***** MATERIAL PROVIDED

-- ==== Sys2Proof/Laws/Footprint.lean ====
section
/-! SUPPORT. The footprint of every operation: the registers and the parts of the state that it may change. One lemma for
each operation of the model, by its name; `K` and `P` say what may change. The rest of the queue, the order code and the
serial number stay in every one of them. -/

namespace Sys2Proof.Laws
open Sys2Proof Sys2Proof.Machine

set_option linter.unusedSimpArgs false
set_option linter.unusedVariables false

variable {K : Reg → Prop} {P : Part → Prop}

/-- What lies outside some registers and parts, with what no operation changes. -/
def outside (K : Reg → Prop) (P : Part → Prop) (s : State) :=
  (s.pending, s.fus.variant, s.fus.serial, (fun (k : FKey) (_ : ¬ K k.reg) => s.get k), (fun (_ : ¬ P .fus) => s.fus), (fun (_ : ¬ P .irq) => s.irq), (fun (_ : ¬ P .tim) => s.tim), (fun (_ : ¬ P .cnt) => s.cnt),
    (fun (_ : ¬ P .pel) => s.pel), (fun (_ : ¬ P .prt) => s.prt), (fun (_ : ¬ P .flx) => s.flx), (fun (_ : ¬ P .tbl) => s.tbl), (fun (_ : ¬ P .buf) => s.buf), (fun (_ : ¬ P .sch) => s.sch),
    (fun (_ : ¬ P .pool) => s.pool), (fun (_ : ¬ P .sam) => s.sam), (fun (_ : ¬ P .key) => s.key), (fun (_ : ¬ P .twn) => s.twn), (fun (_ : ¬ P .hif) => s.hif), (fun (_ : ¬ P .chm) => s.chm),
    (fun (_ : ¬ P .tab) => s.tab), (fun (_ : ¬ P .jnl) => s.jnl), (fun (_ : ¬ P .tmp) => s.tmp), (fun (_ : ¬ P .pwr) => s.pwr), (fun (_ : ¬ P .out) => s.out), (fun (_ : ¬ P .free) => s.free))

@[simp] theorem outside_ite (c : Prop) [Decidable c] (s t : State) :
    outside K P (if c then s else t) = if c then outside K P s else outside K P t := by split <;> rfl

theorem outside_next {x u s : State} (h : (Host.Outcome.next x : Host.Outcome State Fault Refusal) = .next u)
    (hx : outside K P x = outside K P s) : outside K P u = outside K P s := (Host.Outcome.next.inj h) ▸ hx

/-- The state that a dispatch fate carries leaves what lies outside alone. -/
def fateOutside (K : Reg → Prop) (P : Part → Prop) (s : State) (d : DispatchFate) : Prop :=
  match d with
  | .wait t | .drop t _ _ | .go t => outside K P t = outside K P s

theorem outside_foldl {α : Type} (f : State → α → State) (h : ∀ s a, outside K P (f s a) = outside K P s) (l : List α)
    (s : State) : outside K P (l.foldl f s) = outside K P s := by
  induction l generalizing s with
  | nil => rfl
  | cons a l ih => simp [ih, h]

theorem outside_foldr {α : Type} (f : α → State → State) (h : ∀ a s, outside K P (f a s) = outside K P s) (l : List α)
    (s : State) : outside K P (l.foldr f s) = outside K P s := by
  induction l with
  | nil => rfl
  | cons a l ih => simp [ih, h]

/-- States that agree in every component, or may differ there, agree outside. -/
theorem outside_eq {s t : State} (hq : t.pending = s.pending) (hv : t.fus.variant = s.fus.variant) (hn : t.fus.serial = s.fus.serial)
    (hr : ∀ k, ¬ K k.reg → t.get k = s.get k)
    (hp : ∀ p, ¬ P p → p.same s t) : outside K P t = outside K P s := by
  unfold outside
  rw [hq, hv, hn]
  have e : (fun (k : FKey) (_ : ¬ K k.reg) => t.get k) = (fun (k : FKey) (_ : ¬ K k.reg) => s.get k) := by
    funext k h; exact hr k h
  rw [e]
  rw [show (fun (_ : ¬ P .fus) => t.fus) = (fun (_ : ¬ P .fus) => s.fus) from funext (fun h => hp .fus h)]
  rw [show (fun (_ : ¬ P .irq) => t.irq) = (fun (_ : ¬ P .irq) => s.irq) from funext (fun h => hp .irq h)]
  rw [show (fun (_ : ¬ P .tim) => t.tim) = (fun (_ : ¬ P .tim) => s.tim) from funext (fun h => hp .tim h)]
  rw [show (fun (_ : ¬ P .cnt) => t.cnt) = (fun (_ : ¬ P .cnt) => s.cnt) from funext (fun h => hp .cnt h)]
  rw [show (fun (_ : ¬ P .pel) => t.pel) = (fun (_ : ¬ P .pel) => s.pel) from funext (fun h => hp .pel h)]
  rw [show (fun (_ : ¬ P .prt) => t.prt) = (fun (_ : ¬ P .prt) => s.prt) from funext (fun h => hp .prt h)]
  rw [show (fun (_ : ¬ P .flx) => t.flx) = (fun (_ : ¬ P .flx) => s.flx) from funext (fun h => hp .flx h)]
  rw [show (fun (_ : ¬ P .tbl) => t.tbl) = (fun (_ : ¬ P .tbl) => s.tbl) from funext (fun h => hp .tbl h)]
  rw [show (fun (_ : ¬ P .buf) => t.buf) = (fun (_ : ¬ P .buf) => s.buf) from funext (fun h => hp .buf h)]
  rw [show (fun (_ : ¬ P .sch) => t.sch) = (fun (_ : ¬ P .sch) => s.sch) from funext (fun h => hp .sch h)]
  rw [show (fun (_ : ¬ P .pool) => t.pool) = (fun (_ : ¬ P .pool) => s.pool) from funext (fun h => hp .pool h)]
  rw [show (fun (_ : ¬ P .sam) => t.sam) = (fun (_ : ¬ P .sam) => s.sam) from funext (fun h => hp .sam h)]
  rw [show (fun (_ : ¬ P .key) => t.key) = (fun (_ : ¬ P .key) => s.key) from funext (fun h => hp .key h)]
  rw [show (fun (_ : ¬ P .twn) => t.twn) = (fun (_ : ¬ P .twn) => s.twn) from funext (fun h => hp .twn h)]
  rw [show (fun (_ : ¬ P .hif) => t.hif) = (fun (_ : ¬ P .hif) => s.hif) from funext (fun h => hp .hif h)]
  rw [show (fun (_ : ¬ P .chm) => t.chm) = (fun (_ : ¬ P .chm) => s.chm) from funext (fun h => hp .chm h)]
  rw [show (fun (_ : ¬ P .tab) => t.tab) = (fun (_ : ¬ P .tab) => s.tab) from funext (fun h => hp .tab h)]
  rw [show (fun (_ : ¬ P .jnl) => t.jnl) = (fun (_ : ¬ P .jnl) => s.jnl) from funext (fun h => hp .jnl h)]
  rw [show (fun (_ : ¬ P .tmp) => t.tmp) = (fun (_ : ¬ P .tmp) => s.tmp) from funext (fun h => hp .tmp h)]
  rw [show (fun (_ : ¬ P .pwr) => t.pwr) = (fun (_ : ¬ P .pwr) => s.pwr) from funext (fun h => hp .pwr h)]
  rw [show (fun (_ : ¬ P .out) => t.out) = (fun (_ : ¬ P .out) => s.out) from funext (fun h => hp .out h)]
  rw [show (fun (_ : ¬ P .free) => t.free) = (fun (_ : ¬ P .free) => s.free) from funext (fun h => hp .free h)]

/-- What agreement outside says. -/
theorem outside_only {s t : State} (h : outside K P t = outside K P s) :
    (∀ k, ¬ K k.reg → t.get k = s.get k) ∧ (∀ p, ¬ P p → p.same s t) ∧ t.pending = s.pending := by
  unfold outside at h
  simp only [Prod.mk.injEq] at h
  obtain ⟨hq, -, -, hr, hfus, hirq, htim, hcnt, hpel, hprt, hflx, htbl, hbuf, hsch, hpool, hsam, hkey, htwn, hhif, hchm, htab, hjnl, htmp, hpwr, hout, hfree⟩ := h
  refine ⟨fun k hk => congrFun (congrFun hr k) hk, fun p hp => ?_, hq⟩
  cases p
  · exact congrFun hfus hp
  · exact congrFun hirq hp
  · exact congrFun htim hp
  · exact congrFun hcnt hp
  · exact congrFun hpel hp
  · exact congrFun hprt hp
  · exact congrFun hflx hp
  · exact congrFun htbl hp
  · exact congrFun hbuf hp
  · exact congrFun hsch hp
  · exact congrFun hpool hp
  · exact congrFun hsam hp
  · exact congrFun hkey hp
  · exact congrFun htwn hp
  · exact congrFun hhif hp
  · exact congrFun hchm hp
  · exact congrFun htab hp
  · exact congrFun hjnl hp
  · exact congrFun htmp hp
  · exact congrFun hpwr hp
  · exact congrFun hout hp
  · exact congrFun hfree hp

**********
***** MATERIAL PROVIDED

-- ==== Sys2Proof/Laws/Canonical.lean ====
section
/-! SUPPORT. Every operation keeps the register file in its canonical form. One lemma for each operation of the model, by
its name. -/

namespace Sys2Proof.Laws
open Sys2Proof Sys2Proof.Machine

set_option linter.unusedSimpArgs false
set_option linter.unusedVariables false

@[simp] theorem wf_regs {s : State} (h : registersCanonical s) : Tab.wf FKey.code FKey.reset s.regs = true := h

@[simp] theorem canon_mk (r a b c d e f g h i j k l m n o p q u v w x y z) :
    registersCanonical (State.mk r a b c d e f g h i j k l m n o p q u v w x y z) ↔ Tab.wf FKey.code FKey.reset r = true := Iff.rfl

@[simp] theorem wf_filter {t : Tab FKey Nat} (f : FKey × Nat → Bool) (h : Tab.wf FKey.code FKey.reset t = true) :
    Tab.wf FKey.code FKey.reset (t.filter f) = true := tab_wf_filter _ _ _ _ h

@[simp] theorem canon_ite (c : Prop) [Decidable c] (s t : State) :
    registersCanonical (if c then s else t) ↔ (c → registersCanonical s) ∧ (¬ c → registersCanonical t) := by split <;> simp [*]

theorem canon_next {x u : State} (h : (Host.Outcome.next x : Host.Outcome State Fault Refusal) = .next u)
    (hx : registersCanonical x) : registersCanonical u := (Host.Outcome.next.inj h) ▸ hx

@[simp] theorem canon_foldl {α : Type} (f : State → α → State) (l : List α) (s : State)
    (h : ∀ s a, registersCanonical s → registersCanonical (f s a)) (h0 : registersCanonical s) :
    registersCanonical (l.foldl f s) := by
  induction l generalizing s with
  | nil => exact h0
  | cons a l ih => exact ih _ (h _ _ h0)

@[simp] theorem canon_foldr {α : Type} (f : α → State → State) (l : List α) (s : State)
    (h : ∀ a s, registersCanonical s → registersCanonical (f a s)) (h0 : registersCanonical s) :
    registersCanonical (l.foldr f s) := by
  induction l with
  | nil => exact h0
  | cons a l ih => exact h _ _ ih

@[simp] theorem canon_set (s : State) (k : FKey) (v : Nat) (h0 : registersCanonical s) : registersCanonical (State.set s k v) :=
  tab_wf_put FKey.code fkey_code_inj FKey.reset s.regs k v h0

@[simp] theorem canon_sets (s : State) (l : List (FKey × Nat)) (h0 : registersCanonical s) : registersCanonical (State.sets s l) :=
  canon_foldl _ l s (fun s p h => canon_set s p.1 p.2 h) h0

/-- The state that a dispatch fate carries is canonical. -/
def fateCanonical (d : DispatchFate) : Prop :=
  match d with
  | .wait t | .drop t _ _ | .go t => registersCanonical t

**********
***** MATERIAL PROVIDED

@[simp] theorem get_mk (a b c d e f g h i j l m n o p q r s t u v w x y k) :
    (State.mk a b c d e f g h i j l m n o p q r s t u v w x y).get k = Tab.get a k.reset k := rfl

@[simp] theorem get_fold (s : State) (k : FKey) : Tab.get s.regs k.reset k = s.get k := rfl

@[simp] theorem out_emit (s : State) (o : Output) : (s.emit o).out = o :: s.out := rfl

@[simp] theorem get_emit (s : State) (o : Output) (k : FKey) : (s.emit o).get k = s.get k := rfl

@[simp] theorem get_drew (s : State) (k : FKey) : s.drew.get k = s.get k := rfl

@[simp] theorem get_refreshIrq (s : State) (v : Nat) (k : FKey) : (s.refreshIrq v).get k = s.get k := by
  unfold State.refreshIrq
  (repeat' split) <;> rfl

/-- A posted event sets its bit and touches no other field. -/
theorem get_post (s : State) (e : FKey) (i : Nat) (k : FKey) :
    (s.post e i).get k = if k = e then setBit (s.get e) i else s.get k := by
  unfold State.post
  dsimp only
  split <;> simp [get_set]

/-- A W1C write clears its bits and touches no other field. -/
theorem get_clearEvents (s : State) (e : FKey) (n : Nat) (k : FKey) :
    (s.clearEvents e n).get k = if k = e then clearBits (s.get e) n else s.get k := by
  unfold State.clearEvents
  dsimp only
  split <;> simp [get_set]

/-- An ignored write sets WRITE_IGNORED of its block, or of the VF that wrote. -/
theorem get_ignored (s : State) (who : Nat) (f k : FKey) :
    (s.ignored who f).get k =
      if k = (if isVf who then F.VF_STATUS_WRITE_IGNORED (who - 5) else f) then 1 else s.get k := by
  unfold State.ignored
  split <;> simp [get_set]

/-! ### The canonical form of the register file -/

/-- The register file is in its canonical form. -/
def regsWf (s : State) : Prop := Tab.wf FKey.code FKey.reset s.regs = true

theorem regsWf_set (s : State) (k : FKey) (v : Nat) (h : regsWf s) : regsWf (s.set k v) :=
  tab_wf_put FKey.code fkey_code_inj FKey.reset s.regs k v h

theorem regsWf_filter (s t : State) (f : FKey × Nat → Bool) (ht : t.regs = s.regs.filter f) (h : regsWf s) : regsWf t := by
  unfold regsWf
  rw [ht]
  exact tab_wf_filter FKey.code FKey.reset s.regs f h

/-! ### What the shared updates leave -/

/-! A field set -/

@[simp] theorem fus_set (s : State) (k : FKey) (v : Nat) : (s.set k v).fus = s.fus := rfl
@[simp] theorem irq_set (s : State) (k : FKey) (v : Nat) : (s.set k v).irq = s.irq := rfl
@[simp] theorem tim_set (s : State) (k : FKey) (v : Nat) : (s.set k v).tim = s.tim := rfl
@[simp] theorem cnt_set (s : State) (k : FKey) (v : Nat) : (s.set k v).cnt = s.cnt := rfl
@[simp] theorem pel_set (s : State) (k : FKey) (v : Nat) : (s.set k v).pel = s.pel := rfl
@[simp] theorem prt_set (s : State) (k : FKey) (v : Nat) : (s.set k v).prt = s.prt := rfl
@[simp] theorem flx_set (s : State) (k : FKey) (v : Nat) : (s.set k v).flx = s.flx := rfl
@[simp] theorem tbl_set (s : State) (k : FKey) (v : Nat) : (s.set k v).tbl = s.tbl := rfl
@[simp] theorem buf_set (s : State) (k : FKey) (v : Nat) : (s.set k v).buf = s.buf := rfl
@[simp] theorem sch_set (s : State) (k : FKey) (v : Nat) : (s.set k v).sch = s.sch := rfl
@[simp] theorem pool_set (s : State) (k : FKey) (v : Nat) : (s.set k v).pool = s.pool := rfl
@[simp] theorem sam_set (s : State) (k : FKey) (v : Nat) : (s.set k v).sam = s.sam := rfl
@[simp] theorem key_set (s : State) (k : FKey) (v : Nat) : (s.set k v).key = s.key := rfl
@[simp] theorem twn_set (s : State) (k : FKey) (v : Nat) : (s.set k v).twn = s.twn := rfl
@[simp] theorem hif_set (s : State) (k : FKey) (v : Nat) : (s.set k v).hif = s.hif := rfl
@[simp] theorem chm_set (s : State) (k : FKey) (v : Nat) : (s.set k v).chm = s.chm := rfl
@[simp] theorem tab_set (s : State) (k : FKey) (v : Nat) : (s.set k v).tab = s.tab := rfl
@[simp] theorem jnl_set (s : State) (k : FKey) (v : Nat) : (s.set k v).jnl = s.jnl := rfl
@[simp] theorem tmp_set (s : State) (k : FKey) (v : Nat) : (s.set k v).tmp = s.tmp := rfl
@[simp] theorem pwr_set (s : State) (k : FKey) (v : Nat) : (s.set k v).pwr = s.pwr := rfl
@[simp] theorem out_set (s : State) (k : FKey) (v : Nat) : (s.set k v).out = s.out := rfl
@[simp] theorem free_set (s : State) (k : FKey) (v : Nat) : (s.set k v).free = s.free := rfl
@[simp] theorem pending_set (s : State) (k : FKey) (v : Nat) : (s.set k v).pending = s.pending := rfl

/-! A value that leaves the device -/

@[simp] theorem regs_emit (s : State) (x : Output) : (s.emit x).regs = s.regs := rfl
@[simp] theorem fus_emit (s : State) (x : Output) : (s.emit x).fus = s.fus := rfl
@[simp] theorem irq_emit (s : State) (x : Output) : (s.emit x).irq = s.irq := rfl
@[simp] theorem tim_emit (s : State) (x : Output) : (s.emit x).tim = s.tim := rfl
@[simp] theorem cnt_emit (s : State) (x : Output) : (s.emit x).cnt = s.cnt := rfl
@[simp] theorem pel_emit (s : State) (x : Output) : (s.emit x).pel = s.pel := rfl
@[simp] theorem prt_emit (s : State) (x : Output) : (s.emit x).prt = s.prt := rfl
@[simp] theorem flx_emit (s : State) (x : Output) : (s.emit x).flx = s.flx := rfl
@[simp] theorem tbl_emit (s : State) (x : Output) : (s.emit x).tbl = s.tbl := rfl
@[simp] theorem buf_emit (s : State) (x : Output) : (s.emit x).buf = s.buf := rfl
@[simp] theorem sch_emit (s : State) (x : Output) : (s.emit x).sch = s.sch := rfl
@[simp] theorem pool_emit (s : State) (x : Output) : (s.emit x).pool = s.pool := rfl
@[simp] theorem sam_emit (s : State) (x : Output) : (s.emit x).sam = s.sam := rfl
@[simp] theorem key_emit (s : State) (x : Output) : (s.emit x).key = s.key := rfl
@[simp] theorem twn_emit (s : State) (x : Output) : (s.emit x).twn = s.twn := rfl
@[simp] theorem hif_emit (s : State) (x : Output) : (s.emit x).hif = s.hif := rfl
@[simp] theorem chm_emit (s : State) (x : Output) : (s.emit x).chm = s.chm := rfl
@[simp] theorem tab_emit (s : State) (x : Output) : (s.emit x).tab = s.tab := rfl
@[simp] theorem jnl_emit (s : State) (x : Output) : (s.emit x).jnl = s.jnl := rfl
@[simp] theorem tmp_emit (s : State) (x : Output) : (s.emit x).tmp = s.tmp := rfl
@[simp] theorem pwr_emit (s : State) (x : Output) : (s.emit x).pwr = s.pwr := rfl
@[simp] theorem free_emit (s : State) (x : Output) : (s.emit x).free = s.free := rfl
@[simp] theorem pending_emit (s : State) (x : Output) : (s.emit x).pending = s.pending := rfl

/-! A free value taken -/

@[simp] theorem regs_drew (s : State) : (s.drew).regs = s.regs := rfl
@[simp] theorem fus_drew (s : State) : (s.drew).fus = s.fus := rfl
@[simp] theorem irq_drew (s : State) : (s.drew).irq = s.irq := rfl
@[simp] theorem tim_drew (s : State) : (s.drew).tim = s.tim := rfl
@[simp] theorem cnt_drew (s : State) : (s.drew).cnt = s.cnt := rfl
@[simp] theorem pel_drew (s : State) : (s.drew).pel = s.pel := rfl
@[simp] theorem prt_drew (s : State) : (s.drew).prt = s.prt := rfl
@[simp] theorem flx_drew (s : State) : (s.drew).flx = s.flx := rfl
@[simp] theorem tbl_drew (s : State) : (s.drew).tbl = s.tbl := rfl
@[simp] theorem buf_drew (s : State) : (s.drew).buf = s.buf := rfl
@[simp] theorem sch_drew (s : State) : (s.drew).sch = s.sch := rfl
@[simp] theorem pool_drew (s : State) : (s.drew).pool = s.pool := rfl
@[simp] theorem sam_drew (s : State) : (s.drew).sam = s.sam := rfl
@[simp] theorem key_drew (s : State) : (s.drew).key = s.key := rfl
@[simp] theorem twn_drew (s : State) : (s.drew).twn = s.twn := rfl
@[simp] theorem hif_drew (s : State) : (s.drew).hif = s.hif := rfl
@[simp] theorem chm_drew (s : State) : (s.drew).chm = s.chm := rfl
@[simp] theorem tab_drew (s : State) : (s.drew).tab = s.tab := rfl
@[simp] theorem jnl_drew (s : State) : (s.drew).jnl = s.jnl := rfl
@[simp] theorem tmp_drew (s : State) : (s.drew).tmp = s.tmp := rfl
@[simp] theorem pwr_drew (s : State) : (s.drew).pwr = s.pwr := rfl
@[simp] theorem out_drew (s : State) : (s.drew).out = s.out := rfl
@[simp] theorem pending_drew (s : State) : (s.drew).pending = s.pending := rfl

**********

* **THE PROBLEM**: Find the line with "x).chm = s.chm := rfl" in the material above. Reproduce it and each line after it up to and including the line with "x).tmp = s.tmp := rfl".

* **THE COMPLETED TASK**:
@[simp] theorem chm_emit (s : State) (x : Output) : (s.emit x).chm = s.chm := rfl
@[simp] theorem tab_emit (s : State) (x : Output) : (s.emit x).tab = s.tab := rfl
@[simp] theorem jnl_emit (s : State) (x : Output) : (s.emit x).jnl = s.jnl := rfl
@[simp] theorem tmp_emit (s : State) (x : Output) : (s.emit x).tmp = s.tmp := rfl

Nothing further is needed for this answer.